··· GIVEN RECORDS
/-- A reset writes every sink (R241). -/
theorem sinkWrite_mem_safeEvents (c : ChanId) (k : SinkKind) : Event.sinkWrite c k 0 ∈ safeEvents := by
  cases c <;> cases k <;> decide

/-- Settles O40: a specified step leaves a block that has been reset, so its ports show its events and relays. -/
theorem portsFollowTheStep : Obligations.PortsFollowTheStep := by
  intro s t hspec hstep
  have hw := wasReset_of_specified hspec hstep
  have hone := notices_length_of_specified hspec hstep
  have hreset : s.nextInput.rst = true → t.events = safeEvents := fun hr => by
    rcases specified_step_cases hspec hstep with ⟨_, rfl⟩ | ⟨hr', _⟩
    · rw [resetCycle_events, State.beginCycle_events, List.nil_append]
    · simp [hr] at hr'
  refine ⟨writeStrobe_iff hw, fun hr c k => ?_, fun c => ⟨relayLine_iff hw .rv c, relayLine_iff hw .rc c⟩,
    noticeValid_iff hw, fun code => noticeCode_of_mem hw hone, hone⟩
  exact (writeStrobe_iff hw c k).mpr ⟨0, hreset hr ▸ sinkWrite_mem_safeEvents c k⟩

end Sys2Proof.Machine

namespace Sys2Proof.Machine

/-! ### The register space by slot -/

/-- The slot is `bus_addr[7:2]` (R60, R68). -/
theorem toNat_extractLsb'_eq_slotOf (a : Addr) : (a.extractLsb' 2 6).toNat = slotOf a := by
  rw [BitVec.extractLsb'_toNat, Nat.shiftRight_eq_div_pow]
  exact Nat.mod_eq_of_lt (slotOf_lt a)

section slot
variable {a : Addr}

theorem regWrite_cmd (h : slotOf a = 0) (w : Word) (s : State) : regWrite a w s = executeCommand w s := by
  simp [regWrite, h]
theorem regWrite_arg0 (h : slotOf a = 1) (w : Word) (s : State) : regWrite a w s = .next { s with arg0 := w } := by
  simp [regWrite, h]
theorem regWrite_arg1 (h : slotOf a = 2) (w : Word) (s : State) : regWrite a w s = .next { s with arg1 := w } := by
  simp [regWrite, h]
theorem regWrite_arg2 (h : slotOf a = 3) (w : Word) (s : State) : regWrite a w s = .next { s with arg2 := w } := by
  simp [regWrite, h]

/-- The reserved global slots read 0 (R61, R62). -/
theorem regRead_reserved_global (h6 : 6 ≤ slotOf a) (h15 : slotOf a ≤ 15) (s : State) : regRead a s = 0 := by
  rw [regRead_global (Nat.lt_succ_of_le h15), readGlobal_reserved (.inr h6)]

/-- The last slot of every block, the global one and each channel's, reads 0 (R62). -/
theorem regRead_last_of_block (h : slotOf a % 16 = 15) (s : State) : regRead a s = 0 := by
  have hlt := slotOf_lt a
  rcases chanField_cases (slotOf a / 16) with hglobal | ⟨c, hc⟩
  · exact regRead_reserved_global (by omega) (by omega) s
  · rw [regRead_channel hc, readChannel_reserved h.ge]

end slot

/-- No bus write is an error (R62). -/
theorem regWrite_total (a : Addr) (w : Word) (s : State) : ∃ t, regWrite a w s = .next t := by
  obtain ⟨t, ht, -⟩ := write_result (CycleIn.write a w) s
  exact ⟨t, ht⟩

/-- A read within channel `c`'s block gives the channel's slot (R63). -/
theorem regRead_chanAddr (c : ChanId) {off : Nat} (h : off < 64) (s : State) :
    regRead (BitVec.ofNat 8 (0x40 * c.number + off)) s = readChannel (off / 4) (s.chan c) := by
  have hslot := slotOf_chanAddr c h
  rw [regRead_channel (c := c) (by omega)]
  congr 1
  omega

/-- A write within a channel's block is ignored (R63). -/
theorem regWrite_chanAddr (c : ChanId) {off : Nat} (h : off < 64) (w : Word) (s : State) :
    regWrite (BitVec.ofNat 8 (0x40 * c.number + off)) w s = .next s := by
  have hslot := slotOf_chanAddr c h
  have hpos := c.number_bounds
  exact regWrite_ignored (by omega) w s

/-- Settles O16: each address of the block reaches the channel's slot `off / 4`. -/
theorem channelRegisterMap : Obligations.ChannelRegisterMap := by
  intro s c rd
  have hrd (off : Nat) (h : off < 64 := by decide) : rd off = readChannel (off / 4) (s.chan c) := regRead_chanAddr c h s
  exact ⟨hrd 0x00, hrd 0x04, hrd 0x08, hrd 0x0C, hrd 0x10, hrd 0x14, hrd 0x18, hrd 0x1C, hrd 0x20, hrd 0x24, hrd 0x28,
    hrd 0x2C, hrd 0x30, hrd 0x34, hrd 0x38, hrd 0x3C, fun _ w h => regWrite_chanAddr c h w s⟩

/-- Settles O19: slots 6 to 15 are reserved global slots, slot 15 ends its block, and a bus write always answers. -/
theorem reservedSlotsReadZero : Obligations.ReservedSlotsReadZero := fun a w s =>
  ⟨fun h6 h15 => regRead_reserved_global h6 h15 s, fun h => regRead_last_of_block h s,
    fun h => regWrite_ignored h w s, regWrite_total a w s⟩

/-- Settles O15: each listed offset is its slot's, and the offsets from 0x18 on are the reserved slots. -/
theorem globalRegisterMap : Obligations.GlobalRegisterMap := by
  intro s w
  refine ⟨rfl, regWrite_cmd rfl w s, rfl, regWrite_arg0 rfl w s, rfl, regWrite_arg1 rfl w s, rfl, regWrite_arg2 rfl w s,
    rfl, regWrite_ignored (by decide) w s, rfl, regWrite_ignored (by decide) w s, fun a hlo hhi => ?_⟩
  obtain ⟨h6, h15⟩ : 6 ≤ slotOf a ∧ slotOf a ≤ 15 := by unfold slotOf; omega
  exact ⟨regRead_reserved_global h6 h15 s, regWrite_ignored (by omega) w s⟩

/-- Settles O18: the slot of the statement is `slotOf`, and each slot's write is known. -/
theorem registerWriteBySlot : Obligations.RegisterWriteBySlot := by
  intro a w s slot
  have hslot : slotOf a = slot := (toNat_extractLsb'_eq_slotOf a).symm
  split_ifs with h0 h1 h2 h3
  · exact regWrite_cmd (hslot.trans h0) w s
  · exact regWrite_arg0 (hslot.trans h1) w s
  · exact regWrite_arg1 (hslot.trans h2) w s
  · exact regWrite_arg2 (hslot.trans h3) w s
  · exact regWrite_ignored (by omega) w s

/-- Settles O20: addresses that agree in bits [7:2] reach one slot. -/
theorem lowAddressBitsIgnored : Obligations.LowAddressBitsIgnored := by
  intro a b w s h
  have hslot : slotOf a = slotOf b := by rw [← toNat_extractLsb'_eq_slotOf, h, toNat_extractLsb'_eq_slotOf]
  obtain ⟨hread, hwrite⟩ := reg_congr hslot
  exact ⟨congrFun hread s, congrFun (congrFun hwrite w) s⟩

/-! ### The fields of the status words (O17) -/

theorem GMode.getElem_code (g : GMode) : g.code[0] = true ↔ g = .register := by cases g <;> decide

theorem Mode.getElem_code (m : Mode) : m.code[0] = true ↔ m = .c := by cases m <;> decide

theorem extractLsb'_eq_of_getLsbD {w : Word} {lo len : Nat} {v : BitVec len}
    (h : ∀ i < len, w.getLsbD (lo + i) = v.getLsbD i) : w.extractLsb' lo len = v :=
  BitVec.eq_of_getLsbD_eq fun i hi => by rw [BitVec.getLsbD_extractLsb', h i hi, decide_eq_true hi, Bool.true_and]

theorem extractLsb'_statusWord_result (s : State) : (statusWord s).extractLsb' 0 4 = s.result :=
  extractLsb'_eq_of_getLsbD fun i hi => by
    rw [getLsbD_statusWord]
    interval_cases i <;> simp

theorem extractLsb'_statusWord_regId (s : State) : (statusWord s).extractLsb' 16 8 = s.regId :=
  extractLsb'_eq_of_getLsbD fun i hi => by
    rw [getLsbD_statusWord]
    interval_cases i <;> simp

theorem getLsbD_statusWord_gmode (s : State) : (statusWord s).getLsbD 8 = true ↔ s.gmode = .register := by
  rw [getLsbD_statusWord]
  simp [GMode.getElem_code]

theorem getLsbD_statusWord_active (s : State) (c : ChanId) :
    (statusWord s).getLsbD (11 + c.number) = (s.chan c).active := by
  rw [getLsbD_statusWord]
  cases c <;> simp [ChanId.number]

theorem getLsbD_statusWord_reserved (s : State) {n : Nat} (h4 : 4 ≤ n) (h8 : n ≠ 8) (h12 : n ≠ 12) (h13 : n ≠ 13)
    (h14 : n ≠ 14) (h : n < 16 ∨ 24 ≤ n) : (statusWord s).getLsbD n = false := by
  have hresult : ¬ n < 4 := by omega
  have hregId : 16 ≤ n → ¬ n < 24 := by omega
  simp +contextual [getLsbD_statusWord, hresult, h8, h12, h13, h14, hregId]

theorem extractLsb'_chStateWord_owner (ch : Channel) : (chStateWord ch).extractLsb' 0 2 = ch.owner.code :=
  extractLsb'_eq_of_getLsbD fun i hi => by
    rw [getLsbD_chStateWord]
    interval_cases i <;> simp

theorem extractLsb'_chStateWord_relay (ch : Channel) : (chStateWord ch).extractLsb' 8 2 = ch.relay :=
  extractLsb'_eq_of_getLsbD fun i hi => by
    rw [getLsbD_chStateWord]
    interval_cases i <;> simp

theorem getLsbD_chStateWord_mode (ch : Channel) : (chStateWord ch).getLsbD 4 = true ↔ ch.mode = .c := by
  rw [getLsbD_chStateWord]
  simp [Mode.getElem_code]

theorem getLsbD_chStateWord_active (ch : Channel) : (chStateWord ch).getLsbD 12 = ch.active := by
  rw [getLsbD_chStateWord]
  simp

theorem getLsbD_chStateWord_reserved (ch : Channel) {n : Nat} (h2 : 2 ≤ n) (h4 : n ≠ 4) (h8 : n ≠ 8) (h9 : n ≠ 9)
    (h12 : n ≠ 12) : (chStateWord ch).getLsbD n = false := by
  have howner : ¬ n < 2 := by omega
  have hrelay : 8 ≤ n → ¬ n < 10 := by omega
  simp +contextual [getLsbD_chStateWord, howner, h4, hrelay, h12]

/-- Bit 0 of the flags QUERY_STATUS latches is `active` (R64, R190). -/
theorem getLsbD_snapshotOf_flags_active (ch : Channel) : (snapshotOf ch).flags.getLsbD 0 = ch.active := by
  rw [snapshotOf, BitVec.getLsbD_or, BitVec.getLsbD_setWidth, getLsbD_activeBit]
  simp

/-- Bit 1 of the flags QUERY_STATUS latches is `mode` (R64, R190). -/
theorem getLsbD_snapshotOf_flags_mode (ch : Channel) : (snapshotOf ch).flags.getLsbD 1 = true ↔ ch.mode = .c := by
  rw [snapshotOf, BitVec.getLsbD_or, BitVec.getLsbD_setWidth, getLsbD_activeBit]
  simp [Mode.getElem_code]

/-- `SNAP_FLAGS` after QUERY_STATUS is what it latches from the channel (R63, R190). -/
theorem regRead_snapFlags_queried (c : ChanId) (s : State) :
    regRead (BitVec.ofNat 8 (0x40 * c.number + 0x20)) (queried s) = (snapshotOf (s.chan c)).flags.setWidth 32 := by
  rw [regRead_chanAddr c (by decide), queried_chan]
  rfl

/-- Settles O17: field by field, from the bits of the two status words and of the flags QUERY_STATUS latches. -/
theorem statusFieldLayouts : Obligations.StatusFieldLayouts := by
  intro s c status chState
  have hchState : chState = chStateWord (s.chan c) := regRead_chanAddr c (off := 0) (by decide) s
  rw [hchState]
  refine ⟨extractLsb'_statusWord_result s, getLsbD_statusWord_gmode s, getLsbD_statusWord_active s c,
    extractLsb'_statusWord_regId s, fun n => getLsbD_statusWord_reserved s,
    ?_, getLsbD_chStateWord_mode _, extractLsb'_chStateWord_relay _, getLsbD_chStateWord_active _,
    fun n => getLsbD_chStateWord_reserved _, queried s, rfl, ?_⟩
  · rw [extractLsb'_chStateWord_owner]
    cases (s.chan c).owner <;> rfl
  · intro flags
    have hbit (n : Nat) : flags.getLsbD n = (decide (n < 32) && (snapshotOf (s.chan c)).flags.getLsbD n) := by
      rw [show flags = _ from regRead_snapFlags_queried c s, BitVec.getLsbD_setWidth]
    refine ⟨(hbit 0).trans (getLsbD_snapshotOf_flags_active _), ?_, fun n h2 => ?_⟩
    · rw [hbit 1]
      exact getLsbD_snapshotOf_flags_mode _
    · rw [hbit n, BitVec.getLsbD_of_ge _ n h2, Bool.and_false]

end Sys2Proof.Machine

namespace Sys2Proof

/-! ### The fields of the command word -/

/-- A field within the low `n` bits depends on those bits alone. -/
theorem field_congr {w w' : Word} {n : Nat} (h : w.extractLsb' 0 n = w'.extractLsb' 0 n) {lo len : Nat}
    (hle : lo + len ≤ n) : field w lo len = field w' lo len := by
  have hbit {i : Nat} (hi : i < n) : w.getLsbD i = w'.getLsbD i := by
    simpa [BitVec.getLsbD_extractLsb', hi] using congrArg (·.getLsbD i) h
  rw [field_eq_extractLsb', field_eq_extractLsb']
  congr 1
  refine BitVec.eq_of_getLsbD_eq fun i hi => ?_
  rw [BitVec.getLsbD_extractLsb', BitVec.getLsbD_extractLsb', hbit (by omega)]
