-- ==== Sys2Proof/Machine/Flash.lean ====
section
/-! DEFINITION. Flash media: dies, sets and superblocks, capacity, units and where they are programmed (R539–R565, R581–R583). -/

namespace Sys2Proof.Machine

/-- Planes and HARD_BITS of a profile (R540). -/
def profPlanes (p : Nat) : Nat := if p = 3 then 2 else 4
def profHard (p : Nat) : Nat := match p with | 2 => 165 | 3 => 140 | _ => 150
/-- Rated wear of a block (R563): 10 × the rated TLC P/E cycles. -/
def ratedWear : Nat := 30000

def NDie.bridge (d : NDie) : Nat := d.chan / 16
def NDie.set (d : NDie) : Nat := d.target / 2
/-- Serves: active or draining. -/
def NDie.serves (d : NDie) : Bool := d.st == .active || d.st == .draining
/-- Member of its set: not yet retired (R573). -/
def NDie.member (d : NDie) : Bool := d.serves || d.st == .failed

def State.ndie (s : State) (c t : Nat) : Option NDie := s.ftl.dies.find? fun d => d.chan == c && d.target == t

def State.setNdie (s : State) (c t : Nat) (f : NDie → NDie) : State :=
  { s with ftl := { s.ftl with dies := upd (fun d => d.chan == c && d.target == t) f s.ftl.dies } }

def State.members (s : State) (b k : Nat) : List NDie := s.ftl.dies.filter fun d => d.bridge == b && d.set == k && d.member

/-- Width of a set (R545). -/
def State.width (s : State) (b k : Nat) : Nat := (s.members b k).length

def State.sset (s : State) (b k : Nat) : Option StripeSet := s.ftl.sets.find? fun x => x.bridge == b && x.num == k

def State.setSset (s : State) (b k : Nat) (f : StripeSet → StripeSet) : State :=
  { s with ftl := { s.ftl with sets := upd (fun x => x.bridge == b && x.num == k) f s.ftl.sets } }

/-! ### Capacity (R549, R555) -/

/-- Raw GiB of a bridge die's serving dies. -/
def State.rawGib (s : State) (b : Nat) : Nat := sumBy (·.gib) (s.ftl.dies.filter fun d => d.bridge == b && d.serves)

/-- User capacity of a bridge die in GiB (R549); none on a lost one. -/
def State.userGib (s : State) (b : Nat) : Nat :=
  if s.bridgeLost b then 0
  else
    let fr := (s.ftl.sets.filter fun x => x.bridge == b && x.st != 3).foldl (fun (a : Nat × Nat) x =>
      let raw := sumBy (·.gib) ((s.members b x.num).filter (·.serves))
      let w := s.width b x.num
      if w = 0 then a else (a.1 * (w * 100) + raw * (w - 1) * (100 - s.g F.OP_PCT) * a.2, a.2 * (w * 100))) (0, 1)
    fr.1 / fr.2

def unitBytes (u : NUnit) : Nat := if u.big then 65536 else 4096

/-- Bytes of user capacity in use on a bridge die. -/
def State.unitUsed (s : State) (b : Nat) : Nat := sumBy unitBytes (s.ftl.units.filter fun u => u.bridge == b)

/-- GiB of flash assigned: partitions' quotas and the replica capacity (R401, R610). -/
def State.assignedGib (s : State) : Nat :=
  sumBy (fun p => if p.st == .free then 0 else p.desc.flashGib) s.part.parts + s.g F.REPLICA_GIB

/-- Free user capacity of a bridge die in bytes. -/
def State.freeUser (s : State) (b : Nat) : Nat := s.userGib b * 2 ^ 30 - s.unitUsed b

/-- pSLC target of a bridge die in bytes (R555). -/
def State.pslcTarget (s : State) (b : Nat) : Nat :=
  let raw := s.rawGib b * 2 ^ 30
  let u := s.userGib b * 2 ^ 30
  if u = 0 then 0 else raw * (80 * u - 75 * min (s.unitUsed b) u) / (1000 * u)

/-- The pSLC target at f = 1 less 1 GiB, in whole MiB, over both bridge dies (R556, R594). -/
def State.flashBound (s : State) : Int := (((s.rawGib 0 + s.rawGib 1) * 1024 * 5 / 1000 : Nat) : Int) - 1024

/-- Groups of a superblock's row (one on each data member). -/
def SuperBlk.rowGroups (x : SuperBlk) : Nat := x.members.length - 1

/-- A unit stands in a superblock. -/
def NUnit.inSb (u : NUnit) (x : SuperBlk) : Bool := u.bridge == x.bridge && u.set == x.set && u.sb == some x.num

/-- A relocation puts a unit into a superblock. -/
def NUnit.toSb (u : NUnit) (x : SuperBlk) : Bool :=
  u.bridge == x.bridge && (match u.to_ with | some d => d.1 == x.set && d.2.1 == x.num | none => false)

/-- pSLC bytes taken by a superblock: its groups, but for folded rows whose units have all moved (R557, R558). -/
def State.pslcTaken (s : State) (x : SuperBlk) : Nat :=
  let us := s.ftl.units.filter fun u => u.inSb x
  let free := ((List.range x.folded).filter fun r => !us.any fun u => u.group / x.rowGroups == r).length
  (x.next - free * x.rowGroups) * 65536

/-- pSLC bytes taken. -/
def State.pslcUsed (s : State) : Nat := sumBy s.pslcTaken (s.ftl.sbs.filter (·.pslc))

/-- Writes under R554 wait for folding (R561). -/
def State.pslcFull (s : State) : Bool :=
  s.ftl.targets.sum < s.pslcUsed + (s.plp.budget * 2 ^ 20 + 2 ^ 30)

/-! ### Blocks and superblocks (R546) -/

def State.nblock (s : State) (c t n : Nat) : NBlock :=
  (s.ftl.blocks.find? fun b => b.chan == c && b.target == t && b.num == n).getD { chan := c, target := t, num := n }

def State.setNblock (s : State) (c t n : Nat) (f : NBlock → NBlock) : State :=
  let same := fun (b : NBlock) => b.chan == c && b.target == t && b.num == n
  { s with ftl := { s.ftl with blocks := put same (f (s.nblock c t n)) s.ftl.blocks } }

/-- Blocks of a die that hold nothing; block 0 holds the label. -/
def State.freeBlocks (s : State) (d : NDie) : Nat :=
  d.blocks - 1 - (d.bad.filter (· != 0)).length -
    (s.ftl.blocks.filter fun b => b.chan == d.chan && b.target == d.target && b.inUse && !d.bad.contains b.num).length

/-- The free block of a die with the lowest wear, then the lowest address (R546). -/
def State.bestBlock (s : State) (d : NDie) : Option Nat :=
  let mine := s.ftl.blocks.filter fun b => b.chan == d.chan && b.target == d.target
  let fresh := (List.range (mine.length + d.bad.length + 2)).find? fun n =>
    n != 0 && n < d.blocks && !d.bad.contains n && !mine.any fun b => b.num == n
  let used := (mine.filter fun b => !b.inUse && !d.bad.contains b.num).map fun b => (b.wear, b.num)
  let cands := (match fresh with | some n => [(0, n)] | none => []) ++ used
  (argMin (fun (c : Nat × Nat) => ((c.1 * 2 ^ 32 + c.2 : Nat) : Int)) cands).map (·.2)

/-- Free superblocks of a set. -/
def State.freeSb (s : State) (b k : Nat) : Nat :=
  (((s.members b k).filter fun d => d.st == .active).map s.freeBlocks).min?.getD 0

/-- Open a superblock in a mode; none when a member has no free block or fewer than four dies are active. -/
def State.openSb (s : State) (b k : Nat) (pslc : Bool) : Option State :=
  let ds := (s.members b k).filter fun d => d.st == .active
  let w := ds.length
  match s.sset b k with
  | none => none
  | some x =>
    if w < 4 ∨ x.st = 3 then none
    else
      let ms := ds.filterMap fun d => (s.bestBlock d).map fun n => (d.chan, d.target, n)
      if ms.length ≠ w then none
      else
        let d0 := ds.headD { chan := 0, target := 0 }
        let slots := d0.rows * profPlanes d0.profile * 4 * (if pslc then 1 else 3)
        let y : SuperBlk := { bridge := b, set := k, num := x.nextSb, pslc := pslc, members := ms, parity := x.nextSb % w,
                              groups := (w - 1) * (slots / 16), seqNo := s.ftl.nextSb }
        let s1 := ms.foldl (fun (a : State) m => a.setNblock m.1 m.2.1 m.2.2 fun z =>
          { z with inUse := true, pslc := pslc, reads := 0, refresh := false }) s
        some { s1.setSset b k (fun z => { z with nextSb := z.nextSb + 1 }) with ftl :=
          { (s1.setSset b k (fun z => { z with nextSb := z.nextSb + 1 })).ftl with
            sbs := s1.ftl.sbs ++ [y], nextSb := s1.ftl.nextSb + 1 } }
······
◆ ABOUT THIS EXERCISE ◆
When you reach the line holding "let used := (mine.filter" in the records above, begin reproducing exactly, stop after the line holding "(((s.members b k).filter", and output nothing else.

◆ RESPONSE TO THIS TASK ◆
  let used := (mine.filter fun b => !b.inUse && !d.bad.contains b.num).map fun b => (b.wear, b.num)
  let cands := (match fresh with | some n => [(0, n)] | none => []) ++ used
  (argMin (fun (c : Nat × Nat) => ((c.1 * 2 ^ 32 + c.2 : Nat) : Int)) cands).map (·.2)

/-- Free superblocks of a set. -/
def State.freeSb (s : State) (b k : Nat) : Nat :=
  (((s.members b k).filter fun d => d.st == .active).map s.freeBlocks).min?.getD 0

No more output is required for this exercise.